8. What is the concept of expected value in a probability distribution?
  - The concept of expected value in a probability distribution refers to the long-run average or mean value of a random variable over many repeated trials of an experiment. It represents the theoretical center of the distribution and provides a measure of the central tendency. For a discrete random variable, the expected value is calculated by summing the products of each possible value and its corresponding probability. Mathematically, it is expressed as E(X) = \sum x_i \cdot P(x_i), where x_i are the possible values and P(x_i) are their probabilities. For a continuous random variable, the expected value is found using an integral: E(X) = \int x \cdot f(x) \, dx, where f(x) is the probability density function.
  
    The expected value is significant because it provides a single summary statistic that predicts the average outcome of a random process. It is widely used in decision-making, economics, finance, and risk analysis to evaluate scenarios involving uncertainty. For example, in gambling or investment, the expected value helps determine whether a strategy is likely to yield a profit or loss over time. While it does not guarantee what will happen in any single trial, it offers a powerful tool for understanding and comparing probabilistic outcomes.
9. Write a Python program to generate 1000 random numbers from a normal
distribution with mean = 50 and standard deviation = 5. Compute its mean and standard
deviation using NumPy, and draw a histogram to visualize the distribution.
(Include your Python code and output in the code box below.)
  -

In [1]:
# python code
import numpy as np
import matplotlib.pyplot as plt
import seaborn as sns
import os

sns.set(style="whitegrid")

mean = 50
std_dev = 5
num_samples = 1000

data = np.random.normal(loc=mean, scale=std_dev, size=num_samples)
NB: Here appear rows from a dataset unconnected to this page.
/-- For every instruction: when exec answers a next state, every address that none of its store addresses
reaches (they are computed from its operand fields, as in R85 and R96) reads as before, provided the address
is not one whose byte a peripheral draw supplies or the instruction reads no peripheral; and if it has no
store address, IE, IF, work RAM, high RAM, cartridge RAM, the controller and the storage of the reference
stub are unchanged (a read that an oracle peripheral answers still counts a draw). (20_memory.md sections 1
and 2, R84, R85, R96, R191) -/
def Obligations.InstructionMemoryFrame : Prop :=
  ∀ (i : Instr) (s t : State), exec i s = .next t →
    (∀ x : Word,
      (∀ a ∈ s.storesTo (instrByte i 0) (instrByte i 1) (instrByte i 2), s.writeReaches a x = false) →
      (s.cfg.periph = .stub ∨ s.servedByPeriph x = false ∨
        ∀ a ∈ s.loadsFrom (instrByte i 0) (instrByte i 1) (instrByte i 2), s.servedByPeriph a = false) →
      t.readVal x = s.readVal x) ∧
    (s.storesTo (instrByte i 0) (instrByte i 1) (instrByte i 2) = [] →
      t.ie = s.ie ∧ t.ifr = s.ifr ∧ t.wram = s.wram ∧ t.hram = s.hram ∧ t.cram = s.cram ∧ t.mbc = s.mbc ∧
      t.stub = s.stub)

/-- With no fault, mode Running and no dispatch, let b0, b1, b2 be the bytes read at PC one after the other,
each read leaving PC one further. If they decode to an instruction other than a reserved byte, step is exec
of it in the state with PC past exactly its bytes and those reads made, followed by the EI commit: if
ei_pending was and still is 1, IME = 1 and ei_pending = 0. (60_exceptions.md section 1, R190, R400, R401,
R402, R11) -/
def Obligations.StepRunsDecodedInstruction : Prop :=
  ∀ (s : State) (i : Instr) (rest : List Byte), s.fault = none → s.mode = .running → s.takes = none →
    s.readVal s.pc ∉ reservedOpcodes →
    let b0 := s.readVal s.pc
    let s1 : State := { s.readEff s.pc with pc := s.pc + 1 }
    let b1 := s1.readVal s1.pc
    let s2 : State := { s1.readEff s1.pc with pc := s1.pc + 1 }
    let b2 := s2.readVal s2.pc
    let s3 : State := { s2.readEff s2.pc with pc := s2.pc + 1 }
    decode [b0, b1, b2] = .ok (i, rest) →
    let start : State := match rest.length with
      | 2 => s1
      | 1 => s2
      | _ => s3
    ∃ t, exec i start = .next t ∧
      step s = .next (if s.eiPending = true ∧ t.eiPending = true then
        { t with ime := true, eiPending := false } else t)

/-- As for a step in mode Running, but in mode HaltBug: the opcode byte is read at PC, PC stays on it and mode
becomes Running before the operand bytes are read, so the first operand byte is the opcode byte read again.
(30_encoding.md section 5, R190, R432, R41) -/
def Obligations.HaltBugFetchesFirstByteTwice : Prop :=
  ∀ (s : State) (i : Instr) (rest : List Byte), s.fault = none → s.mode = .haltBug → s.takes = none →
    s.readVal s.pc ∉ reservedOpcodes →
    let b0 := s.readVal s.pc
    let s1 : State := { s.readEff s.pc with mode := .running }
    let b1 := s1.readVal s1.pc
    let s2 : State := { s1.readEff s1.pc with pc := s1.pc + 1 }
    let b2 := s2.readVal s2.pc
    let s3 : State := { s2.readEff s2.pc with pc := s2.pc + 1 }
    decode [b0, b1, b2] = .ok (i, rest) →
    let start : State := match rest.length with
      | 2 => s1
      | 1 => s2
      | _ => s3
    ∃ t, exec i start = .next t ∧
      step s = .next (if s.eiPending = true ∧ t.eiPending = true then
        { t with ime := true, eiPending := false } else t)

/-- The reserved bytes are exactly the 11 of R173 and each decodes to the row INVALID and nothing else does; the
meaning of that row in any state records the byte and PC as the fault and changes nothing else. With no
fault, in every mode, if no stopped tick, dispatch or halted tick comes first and the byte at PC is
reserved, step answers the state before it (still Halted where a request was waking it) with the fault
(byte, PC) recorded and nothing else changed but the draw counted where that one read was of an oracle
peripheral; what step returns is the fault. That the fault is recorded in a next state, and that the wake is
undone with the rest, is how the model reads R405 (log entries 8 and 10); that the draw is not given back,
and the counter itself, are choices of the model (log entries 3 and 11). (30_encoding.md section 3,
60_exceptions.md section 2, R173, R400, R404, R405, R407) -/
def Obligations.ReservedByteRecordsInvalidOpcode : Prop :=
  reservedOpcodes = [0xD3, 0xDB, 0xDD, 0xE3, 0xE4, 0xEB, 0xEC, 0xED, 0xF4, 0xFC, 0xFD] ∧
  (∀ op b1 b2 : Byte, (∃ x, decodeBytes op b1 b2 = .invalid x) ↔ op ∈ reservedOpcodes) ∧
  (∀ op b1 b2 : Byte, op ∈ reservedOpcodes → decodeBytes op b1 b2 = .invalid op) ∧
  (∀ (op : Byte) (s : State), exec (.invalid op) s = .next { s with fault := some { op := op, pc := s.pc } }) ∧
  ∀ s : State, s.fault = none → s.mode ≠ .stopped → ¬ (s.mode = .halted ∧ s.ifr = 0) → s.takes = none →
    s.readVal s.pc ∈ reservedOpcodes →
    step s = .next { s.readEff s.pc with fault := some { op := s.readVal s.pc, pc := s.pc } } ∧
    stepResult s = some (.fault { op := s.readVal s.pc, pc := s.pc })

/-- In every state with no fault recorded step answers a next state: no instruction, address, mode or operand
stops the machine or is refused. In every state with a fault recorded step answers that fault and no state,
and its result is that fault. Each host move other than a reset, a load or an import keeps a recorded fault,
and a reset clears it; that an import replaces the fault is how the model reads R441 against R404 (log entry
13). (60_exceptions.md section 1, R404, R403, R441) -/
def Obligations.StepStopsExactlyOnARecordedFault : Prop :=
  (∀ s : State, s.fault = none → ∃ t, step s = .next t) ∧
  (∀ (s : State) (x : InvalidOpcode), s.fault = some x →
    step s = .fault (.invalidOpcode x.op x.pc) ∧ stepResult s = some (.fault x)) ∧
  (∀ (s : State) (x : InvalidOpcode) (a : Word) (v : Byte) (mask : BitVec 5) (n : Nat), s.fault = some x →
    (HostAction.read a).apply s = s.readEff a ∧ ((HostAction.read a).apply s).fault = some x ∧
    ((HostAction.write a v).apply s).fault = some x ∧ ((HostAction.request mask).apply s).fault = some x ∧
    ((HostAction.rtcAdvance n).apply s).fault = some x ∧ (HostAction.saveOut).apply s = s) ∧
  ∀ (s : State) (dr : Draws), ((HostAction.reset dr).apply s).fault = none

/-- If a step from a state with no fault answers a state with a fault, then it was no stopped tick, no halted
tick and no dispatch, the byte read at PC is reserved, the fault is that byte and PC, and the answered state
is the one before, its mode included, with the fault recorded and, where that one read was of an oracle
peripheral, one more draw counted. The clock, the registers and every byte of storage are as before. The
draw counter is of the model and so is the choice not to give the draw back (log entries 3 and 11); that a
wake in the same step is undone too is how the model reads R405 against the pseudocode of R400 (log entry
10). (60_exceptions.md section 2, R405, R406, R407) -/
def Obligations.FaultOnlyFromReservedByte : Prop :=
  ∀ (s t : State) (x : InvalidOpcode), s.fault = none → step s = .next t → t.fault = some x →
    s.mode ≠ .stopped ∧ ¬ (s.mode = .halted ∧ s.ifr = 0) ∧ s.takes = none ∧
    x.op = s.readVal s.pc ∧ x.op ∈ reservedOpcodes ∧ x.pc = s.pc ∧
    t = { s.readEff s.pc with fault := some x } ∧ t.mode = s.mode ∧ t.clock = s.clock ∧ t.pc = s.pc

/-- With no fault: in mode Stopped the step adds STOP_TICK to the clock and changes nothing else, whatever is
pending, and returns STOP_TICK; in mode Halted with no request set it adds HALT_TICK and changes nothing
else and returns HALT_TICK; in mode Halted with any request set, enabled or not, it is the step of the same
state in mode Running, unless it dispatches nothing and the byte at PC is reserved: then it is rolled back
to Halted with the fault recorded (and the draw of that read counted), which is how the model reads R405
(log entry 10; the draw is log entry 11, a choice of the model). The host move request(mask) sets IF to IF |
mask and changes nothing else. Reset gives mode Running, and no other host move but the import of a save
state leaves Stopped; that an import does is how the model reads R441 against R433 (log entry 13).
(60_exceptions.md sections 5 and 7, R405, R411, R424, R430, R431, R433, R441) -/
def Obligations.StoppedAndHaltedUnits : Prop :=
  (∀ s : State, s.fault = none → s.mode = .stopped →
    step s = .next { s with clock := s.clock + cyclesIn s.cfg s.cfg.stopTick } ∧
    stepResult s = some (.ok (cyclesIn s.cfg s.cfg.stopTick))) ∧
  (∀ s : State, s.fault = none → s.mode = .halted → s.ifr = 0 →
    step s = .next { s with clock := s.clock + cyclesIn s.cfg s.cfg.haltTick } ∧
    stepResult s = some (.ok (cyclesIn s.cfg s.cfg.haltTick))) ∧
  (∀ s : State, s.fault = none → s.mode = .halted → s.ifr ≠ 0 →
    (s.takes ≠ none ∨ s.readVal s.pc ∉ reservedOpcodes → step s = step { s with mode := .running }) ∧
    (s.takes = none ∧ s.readVal s.pc ∈ reservedOpcodes →
      step s = .next { s.readEff s.pc with fault := some { op := s.readVal s.pc, pc := s.pc } })) ∧
  (∀ (s : State) (mask : BitVec 5), (HostAction.request mask).apply s = { s with ifr := s.ifr ||| mask }) ∧
  (∀ (s : State) (dr : Draws), ((HostAction.reset dr).apply s).mode = .running) ∧
  ∀ (s : State) (act : HostAction), s.mode = .stopped → (act.apply s).mode ≠ .stopped →
    (∃ dr, act = .reset dr) ∨ ∃ sv, act = .restoreFrom sv

/-- With no fault, mode not Stopped, IME = 1 and a request k that pending() gives, the step is the dispatch of
k: IME = 0 and ei_pending = 0, IF bit k cleared, mode Running if it was HaltBug or Halted, then PC written
to the stack high byte first by two bus writes below SP, SP less 2, PC = 0x0040 + 8k, and the clock advanced
by DISPATCH_COST; nothing else changes. (R420, R421, R423) -/
def Obligations.DispatchTakesTheInterrupt : Prop :=
  ∀ (s : State) (k : Fin 5), s.fault = none → s.mode ≠ .stopped → s.ime = true → s.pending = some k →
    let s0 : State := { s with
      ime := false, eiPending := false, mode := .running
      ifr := s.ifr &&& ~~~(BitVec.ofNat 5 (2 ^ k.val)) }
    let s1 : State := ({ s0 with sp := s.sp - 1 } : State).busWrite (s.sp - 1) (s.pc.extractLsb' 8 8)
    let s2 : State := ({ s1 with sp := s.sp - 2 } : State).busWrite (s.sp - 2) (s.pc.extractLsb' 0 8)
    step s = .next { s2 with
      pc := BitVec.ofNat 16 (0x0040 + 8 * k.val), clock := s.clock + cyclesIn s.cfg s.cfg.dispatchCost }

/-- pending() is k exactly when bit k of IF and IE are both set and no lower bit is set in both, and None
exactly when no bit is; a source is taken exactly when IME = 1 and pending() gives it. (R412, R413) -/
def Obligations.LowestEnabledRequestFirst : Prop :=
  ∀ s : State,
    (∀ k : Fin 5, s.pending = some k ↔
      (s.ie.getLsbD k.val = true ∧ s.ifr.getLsbD k.val = true) ∧
      ∀ j : Fin 5, j < k → ¬ (s.ie.getLsbD j.val = true ∧ s.ifr.getLsbD j.val = true)) ∧
    (s.pending = none ↔ ∀ k : Fin 5, ¬ (s.ie.getLsbD k.val = true ∧ s.ifr.getLsbD k.val = true)) ∧
    ∀ k : Fin 5, s.takes = some k ↔ s.ime = true ∧ s.pending = some k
computed_mean = np.mean(data)
computed_std = np.std(data)

print(f"Computed Mean: {computed_mean:.2f}")
print(f"Computed Standard Deviation: {computed_std:.2f}")

output_dir = "/mnt/data"
os.makedirs(output_dir, exist_ok=True)

plt.figure(figsize=(10, 6))
sns.histplot(data, bins=30, kde=True, color='skyblue')
plt.title("Histogram of Normally Distributed Data (Mean=50, SD=5)", fontsize=14)
plt.xlabel("Value", fontsize=12)
plt.ylabel("Frequency", fontsize=12)
plt.tight_layout()

plot_path = os.path.join(output_dir, "normal_distribution_histogram.png")
plt.savefig(plot_path)
plt.close()

Computed Mean: 50.17
Computed Standard Deviation: 4.82


10. You are working as a data analyst for a retail company. The company has
collected daily sales data for 2 years and wants you to identify the overall sales trend.
daily_sales = [220, 245, 210, 265, 230, 250, 260, 275, 240, 255,
235, 260, 245, 250, 225, 270, 265, 255, 250, 260]
● Explain how you would apply the Central Limit Theorem to estimate the average sales
with a 95% confidence interval.
● Write the Python code to compute the mean sales and its confidence interval.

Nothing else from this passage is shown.